Die zentrale Datenverarbeitungsabteilung sollte auf Aufgaben der Planung und Strategie beschränkt bleiben Bereiche, wie Systemsoftware oder Operations Research, lassen sich nämlich schlecht dezentralisieren, ebenso die Entwicklung eines "Firmenstandards" also die langfristige Software- und Hardwarekonzeption. Dagegen sollten die Dienstleistungen so weit wie möglich dezentralisiert werden, weil jede strategisch orientierte Stabsstelle innerbetrieblich schnell an Glaubwürdigkeit verlieren kann, sobald sie für Fehler geradestehen soll, die sie als Dienstleistung für andere gemacht hat. Man kann kaum neuen Strategien wirkungsvoll verfechten, wenn man gleichzeitig ständig zu fürchten hat, mit einer anderen Tätigkeit ins Kreuzfeuer der Kritik zu geraten.

Begrenzte Aufstiegschancen für "Reinrassige"

"Kontrollierte Dezentralisation" macht aber nicht nur die Datenverarbeitung für das Unternehmen effizienter, sie motiviert auch den Menschen für seine Arbeit mit dem "Werkzeug Computer" und sie verbreitert letztlich seine Chancen im Unternehmen. Denn "reinrassige" Computer-Experten haben heute nur noch eng begrenzte Aufstiegsmöglichkeiten. Die Mitarbeiter in der Datenverarbeitung müssen aus der Sackgasse heraus, in der ihre Karriere bisher meistens geendet hat, sie müssen ihren Sonderstatus aufgeben, der ihnen - je länger er dauert er größere Nachteile bringt. Sie müssen sich in die allgemeine Unternehmenshierarchie einordnen, denn nur so haben sie auch die Möglichkeit, in andere Bereiche überzuwechseln. Schließlich müssen sie auch ihre enge Spezialisterolle aufgaben.

Natürlich wird es stets hochkarätige Fachleute geben, wie den Spezialisten für Datenbanken oder für den Compilerbau, die von den technischen Möglichkeiten ihrer Arbeit fasziniert sind und so von vornherein eine rein fachlich ausgerichtete Karriere anstreben. Doch der größere Teil der Computerexperten, vor allem die vielen, die Systeme für die Organisation oder die Anwendung entwickeln, bauen und implementieren, benötigen künftig mehr Wissen aus anderen Bereichen: Aus dem Rechnungswesen, aus einzelnen Branchen, aus der Verfahrenstechnologie, damit sie die gestellten Aufgaben auch für das Unternehmen nutzbringend "elektronisieren" können.

Das setzt natürlich eine vernünftige Projektorganisation voraus, etwa nach Art des "mission concepts", nah der ein Uternehmensbereich für die Entwicklung eines ganz bestimmten Systems unternehmesweit verantwortlich ist.
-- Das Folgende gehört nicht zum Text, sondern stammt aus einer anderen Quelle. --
/-- Packets, reads of walks, and scratchpad words held for a failed link complete with UNAVAIL (R329). -/
def State.failLink (s : State) (l : Nat) : State :=
  let crosses (core pa : Nat) : Bool := memDie s pa ≠ dieOf core && linkId (dieOf core) (memDie s pa) = l
  let s := s.accs.foldl (init := s) fun s e =>
    match e.2.st with
    | .sent pa _ =>
      if crosses e.2.core pa && decide (e.2.op ≠ .slab) then s.failAccess e.1 0x13 0 (unavailAux s pa) else s
    | _ => s
  let far (die pa : Nat) : Bool := memDie s pa ≠ die && linkId die (memDie s pa) = l
  let s := s.dies.foldl (init := s) fun s d => d.2.walks.foldl (init := s) fun s w =>
    match w.2.read with
    | some r => if far d.1 r.pa then s.walkError d.1 w.1 w.2 0x13 (unavailAux s r.pa) else s
    | none => s
  (s.linkQ.filter fun x => linkId (dieOf x.core) x.die = l).foldl State.loseSent s

/-- DIE_LINK_RETRAIN_END (R329): the link resumes its traffic, or has failed until module reset. -/
def execDieLinkRetrainEnd (link : Nat) (ok : Bool) (s : State) : Out :=
  .next <|
    let x := tget Link.reset s.links link
    if !x.training then s
    else if ok then { s with links := tput s.links link { x with training := false } }
    else State.failLink { s with links := tput s.links link { x with training := false, failed := true } } link

/-- CXL_LINK_DOWN (R330): accesses to the port complete with UNAVAIL, AUX the port. -/
def execCxlLinkDown (port : Nat) (s : State) : Out :=
  .next <|
    if port ≥ 8 then s
    else
      let s := { s with tiers := tput s.tiers port { tget Tier.reset s.tiers port with up := false } }
      let there (pa : Nat) : Bool := match placeOf s pa with | .tier k _ => k = port | _ => false
      (s.failSent there (BitVec.ofNat 32 port)).failWalks there (BitVec.ofNat 32 port)

/-! ### The port-die control space (R291, R299 to R302, R326) -/

/-- A bit as a word. -/
def bitW (b : Bool) : Nat := if b then 1 else 0

/-- Stack and register offset of a control-space offset. -/
def ctlStack (off : Nat) : Option (Nat × Nat) :=
  if 0x100 ≤ off ∧ off < 0x100 + 16 * 24 then some ((off - 0x100) / 16, off % 16) else none

/-- Port and register offset of a control-space offset. -/
def ctlPort (off : Nat) : Option (Nat × Nat) :=
  if 0x300 ≤ off ∧ off < 0x300 + 8 * 16 then some ((off - 0x300) / 8, off % 8) else none

/-- PORTCTL as it reads. -/
def Port.ctl (x : Port) : Nat := bitW x.autoneg * 16 + bitW x.loop * 8 + x.width.toNat * 2 + bitW x.enable

/-- A register of the control space as it reads; none where no register lies. -/
def ctlRead (s : State) (off : Nat) : Option Word :=
  (BitVec.ofNat 32 ·) <$>
    if off = 0 then some (s.boot.code.toNat * 256 + s.boot.phase.toNat)
    else if off = 0x10 then
      some (s.rails.state.toNat * 4096 + s.rails.failRail.toNat * 256 + bitW s.rails.enable)
    else if off = 0x20 then some s.pool
    else
      match ctlStack off, ctlPort off with
      | some (k, o), _ =>
        let x := s.hbm k
        if o = 0 then some (bitW x.isolate * 2)
        else if o = 4 then some (x.failstep.toNat * 256 + bitW x.hot * 16 + x.state.toNat)
        else if o = 8 then some x.trainsel.toNat
        else if o = 12 then some (x.corr * 65536 + x.uncorr * 256 + x.rowpar)
        else none
      | none, some (p, o) =>
        let x := s.port p
        if o = 0 then some x.ctl
        else if o = 4 then some (x.fecCor.toNat * 65536 + x.lanesUp.toNat * 16 + x.state.toNat)
        else none
      | none, none => none

/-- TRAINSEL is written: ignored during training (R301). -/
def State.setTrainsel (s : State) (st : Nat) (v : Word) : State :=
  if st ≥ 24 || (s.hbm st).state = 1 then s else s.setHbm st { s.hbm st with trainsel := v.setWidth 8 }

/-- PORTCTL is written: a change of WIDTH or LOOP of an enabled port makes the write ignored; WIDTH 3 is reserved and
changes nothing (R5, R302).
(DEDUCED: log entry 52.) -/
def Port.write (x : Port) (v : Word) (clock : Nat) : Port :=
  let w := v.extractLsb' 1 2
  let l := v.getLsbD 3
  if x.enable && (w ≠ x.width || l ≠ x.loop) then x
  else
    Port.setEnable { x with autoneg := v.getLsbD 4, loop := l, width := if w = 3 then x.width else w } (v.getLsbD 0) clock

/-- A register of the control space is written; read-only and reserved fields ignore it (R5).
(DEDUCED: log entry 51.) -/
def ctlWrite (s : State) (off : Nat) (v : Word) : State :=
  if off = 0x10 then { s with rails := if v.getLsbD 0 then s.rails.raise s.clock else s.rails.lower s.clock }
  else
    match ctlStack off, ctlPort off with
    | some (k, o), _ =>
      if o = 0 then
        let s := if v.getLsbD 1 then (if (s.hbm k).isolate then s else s.isolate k) else s.unisolate k
        if v.getLsbD 0 then s.startStack k else s
      else if o = 8 then s.setTrainsel k v
      else if o = 12 then s.clearErr k
      else s
    | none, some (p, o) => if o = 0 then s.setPort p ((s.port p).write v s.clock) else s
    | none, none => s

/-! ### Control pages (R16 to R20, R130, R159, R239, R254, R258, R279, R280, R306, R307) -/

/-- The features that the device offers (R17). -/
def featOf (n : Nat) : Word := if n = 0 then 0x7FF else 0

/-- A word of the frame allowance (R280). -/
def rangeWord (r : AllowRange) (o : Nat) : Nat :=
  match o with
  | 0 => r.base / 65536 % 65536 * 65536 + r.perm.toNat
  | 4 => r.base / 2 ^ 32 % 2 ^ 20
  | 8 => r.limit / 65536 % 65536 * 65536
  | _ => r.limit / 2 ^ 32 % 2 ^ 20

/-- A word of a polder's control page as it reads; every word that no register names reads 0 (R5). -/
def pageRead (s : State) (p off : Nat) : Word :=
  let x := s.polder p
  let n (k : Nat) : Word := BitVec.ofNat 32 k
  if off < 0x10 then featOf (off / 4)
  else if off < 0x20 then tget 0 x.featack (off / 4 - 4)
  else if 0x400 ≤ off ∧ off < 0x600 then
    let c := (off - 0x400) / 16
    match off % 16 with
    | 0 => tget 0 x.prdRows c
    | 4 => tget 0 x.chkRows c
    | 8 => tget 0 x.rplRows c
    | _ => 0
  else if 0x600 ≤ off ∧ off < 0x800 then
    match tfind x.ranges ((off - 0x600) / 16) with
    | some r => n (rangeWord r (off % 16))
    | none => 0
  else if 0x840 ≤ off then
    let k := (off - 0x840) / 64
    n (bfield (tget [] x.flog k) ((off - 0x840) % 64) 4)
  else
    match off with
    | 0x20 => n (bitW x.locked)
    | 0x100 => n x.weirRate
    | 0x104 => n x.weirDepth
    | 0x108 => n x.weirDebtLim
    | 0x10C => n x.weirLevel
    | 0x110 => n x.weirDebt
    | 0x120 => n x.spBase
    | 0x124 => n x.spSize
    | 0x130 => n x.ageLim.toNat
    | 0x134 => n x.auditF.toNat
    | 0x138 => n x.preempt.toNat
    | 0x140 => x.audSel
    | 0x144 => x.audCan
    | 0x148 => x.audOk
    | 0x150 => n x.walkLim.toNat
    | 0x154 => n x.walkWt.toNat
    | 0x158 => x.walks
    | 0x15C => x.walkFlt
    | 0x160 => x.fltPol0
    | 0x164 => x.fltPol1
    | 0x168 => x.poisonBlk
    | 0x170 => n x.audRingSz
    | 0x174 => n x.audRegSz
    | 0x178 => n x.audRingUse
    | 0x180 => n x.spillSz
    | 0x184 => n x.spillUse
    | 0x800 => x.fltCount
    | _ => 0

/-- FEATACKn is written (R18, R19): masked by FEATn, bit 0 of FEATACK0 stays 1; ignored once LOCKED is 1. -/
def State.ackWrite (s : State) (p n : Nat) (v : Word) : State :=
  let x := s.polder p
  if x.locked || n ≥ 4 then s
  else
    let old := match x.ackAt with
      | some (c, t) => if c = s.clock then t else x.featack
      | none => x.featack
    let w := (v &&& featOf n) ||| (if n = 0 then 1 else 0)
    s.setPolder p { x with featack := tset 0 x.featack n w, ackAt := some (s.clock, old) }
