/-- A head packet completes with its effect `fin`: HEAD goes to `next`, and the slot is READY for a further packet, IDLE,
or stopped (R238, R246). -/
def State.headTo (s : State) (c sl : Nat) (h : HwSlot) (desc : List Byte) (next : Nat) (skip : Option (Nat × Nat))
    (fin : State → State) : State :=
  let close (s : State) : State :=
    ((fin s).onSlot sl fun h => { h with launch := none, deadline := none, copyCmd := none, skip := skip }).setDesc c h 12
      (BitVec.ofNat 32 next)
  if dPosted desc next = 0 then ((close s).setSstate sl qIdle).tick
  else if dPosted desc next > dLen desc then ((close s).stopQueue c sl h).tick
  else
    s.withPacket c sl desc next (fun s => ((close s).stopQueue c sl h).tick) fun r s =>
      ((close s).makeReady sl (packetClass desc r)).tick

/-- The head packet completes. -/
def State.complete (s : State) (c sl : Nat) (h : HwSlot) (desc : List Byte) (fin : State → State) : State :=
  let n := h.after (dHead desc)
  s.headTo c sl h desc n.1 n.2 fin

/-! ### Compares (R242) -/

/-- CMP of a word with a value; `w` is the width in bits. -/
def cmpHolds (cmp w x v : Nat) : Bool :=
  let v := v % 2 ^ w
  match cmp with
  | 0 => x = v
  | 1 => x ≠ v
  | 2 => x < v
  | 3 => x ≥ v
  | 4 => x &&& v ≠ 0
  | _ => x &&& v = 0

/-- WORD of a packet is aligned and inside the window (R242). -/
def wordOk (s : State) (p : Nat) (r : List Byte) (w64 : Bool) : Bool :=
  let n := if w64 then 8 else 4
  bfield r 8 4 % n = 0 && decide (bfield r 8 4 + n ≤ (s.polder p).spSize)

/-- The compare of a packet on its scratchpad word. -/
def wordHolds (s : State) (p : Nat) (r : List Byte) (w64 : Bool) : Bool :=
  let n := if w64 then 8 else 4
  cmpHolds (bfield r 1 1) (8 * n) (ofLe (mreads s.sp (s.spBase p + bfield r 8 4) n)) (bfield r 16 8)

/-- The compare of a WAIT: on its word, or on the last report of the watch whose handle WORD is (R233, R242). -/
def waitHolds (s : State) (h : HwSlot) (r : List Byte) : Bool :=
  let fl := bfield r 4 1
  if fl.testBit 1 then
    match (tfind (s.polder h.polder).queues h.queue).bind fun q => tfind q.reports (bfield r 8 4) with
    | some v => cmpHolds (bfield r 1 1) (if fl.testBit 0 then 64 else 32)
        (if fl.testBit 0 then v.toNat else v.toNat % 2 ^ 32) (bfield r 16 8)
    | none => false
  else wordHolds s h.polder r (fl.testBit 0)

/-- A word of a packet lies at a home die that the reeve's core reaches (R329). -/
def wordAvail (s : State) (c p : Nat) (r : List Byte) : Avail := s.linkAvail (dieOf c) (homeDie (s.spBase p + bfield r 8 4))

/-- A reeve uses the word of a packet: it waits for a link that retrains; over a failed link the access completes with UNAVAIL, and
the queue stops as for another failed access (R329, R342).
(DEDUCED: log entry 40.) -/
def State.withWord (s : State) (c p : Nat) (r : List Byte) (bad ok : State → State) : State :=
  match wordAvail s c p r with
  | .wait => s
  | .no => bad (s.logReeve c { code := 0x13, lanes := 1, addr := BitVec.ofNat 64 (bfield r 8 4) })
  | .yes => ok s

/-- A WAIT that completes by its compare is an acquire at scope `sys`: no core serves the packets after it from a line that is older
(R233, R243). -/
def State.acquireAll (s : State) (p : Nat) : State :=
  { s with cores := s.cores.map fun k => (k.1, { k.2 with rcache := k.2.rcache.filter fun e => e.2.polder ≠ p }) }

/-- Drops the watch of a queue whose WAIT is over, with its carried deadline. -/
def State.endWait (s : State) (h : HwSlot) : State :=
  let s := s.onQueue h.polder h.queue fun q => { q with waitDue := none }
  { s with lwatches := s.lwatches.filter fun w => !(w.polder = h.polder && w.queue = h.queue) }

/-- A WAIT is tested (R243, R245 to R247): it completes by its compare or its timeout, or its queue waits. -/
def State.testWait (s : State) (c sl : Nat) (h : HwSlot) (desc r : List Byte) (pre : State → State) : State :=
  if waitHolds s h r then
    s.complete c sl h desc fun s =>
      (((pre s).endWait h).acquireAll h.polder).setDesc c h 24 (s.descWord c h 24 &&& 0xFFFFFFFE)
  else
    match h.deadline with
    | some t =>
      if t ≤ s.clock then
        s.complete c sl h desc fun s => ((pre s).endWait h).setDesc c h 24 (s.descWord c h 24 ||| 1)
      else ((pre s).setSstate sl qWaiting).tick
    | none => ((pre s).setSstate sl qWaiting).tick

/-! ### Doorbells (R247) -/

/-- A doorbell bit. -/
def State.bell (s : State) (sl : Nat) : Bool := (s.board (0xC0 + 4 * (sl / 32))).getLsbD (sl % 32)

/-- The holder clears a doorbell bit. -/
def State.clearBell (s : State) (sl : Nat) : State :=
  let a := 0xC0 + 4 * (sl / 32)
  s.setBoard a (s.board a &&& ~~~(BitVec.twoPow 32 (sl % 32)))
Dadurch wird der Informationsfluß zwischen den einzelnen Bereichen des Unternehmens intensiviert, die Integration gefördert und ein ständiger, sich gegenseitig befruchtender und anregender Gedankenaustausch in Gang gesetzt. Daneben wird verhindert, daß in den zentralen Stabsstellen riesige Wasserköpfe entstehen. Die jüngeren Mitarbeiter können sich im Rahmen solcher Projekte, die häufig über mehrere Jahre gehen, das notwendige Wissen aneignen, das sie befähigt, künftig bei anderen Projekten verantwortungsvollere Aufgaben zu übernehmen. Führungspositionen in der Qualitätskontrolle etwa, im Controlling, im Rechnungswesen oder selbst die Leitung einer Geschäftsstelle könnten dann auch mit Mitarbeitern besetzt werden, die in der Datenverarbeitung groß geworden sind.

Quelle: Diebold Management Report, April 1981, Seite 12.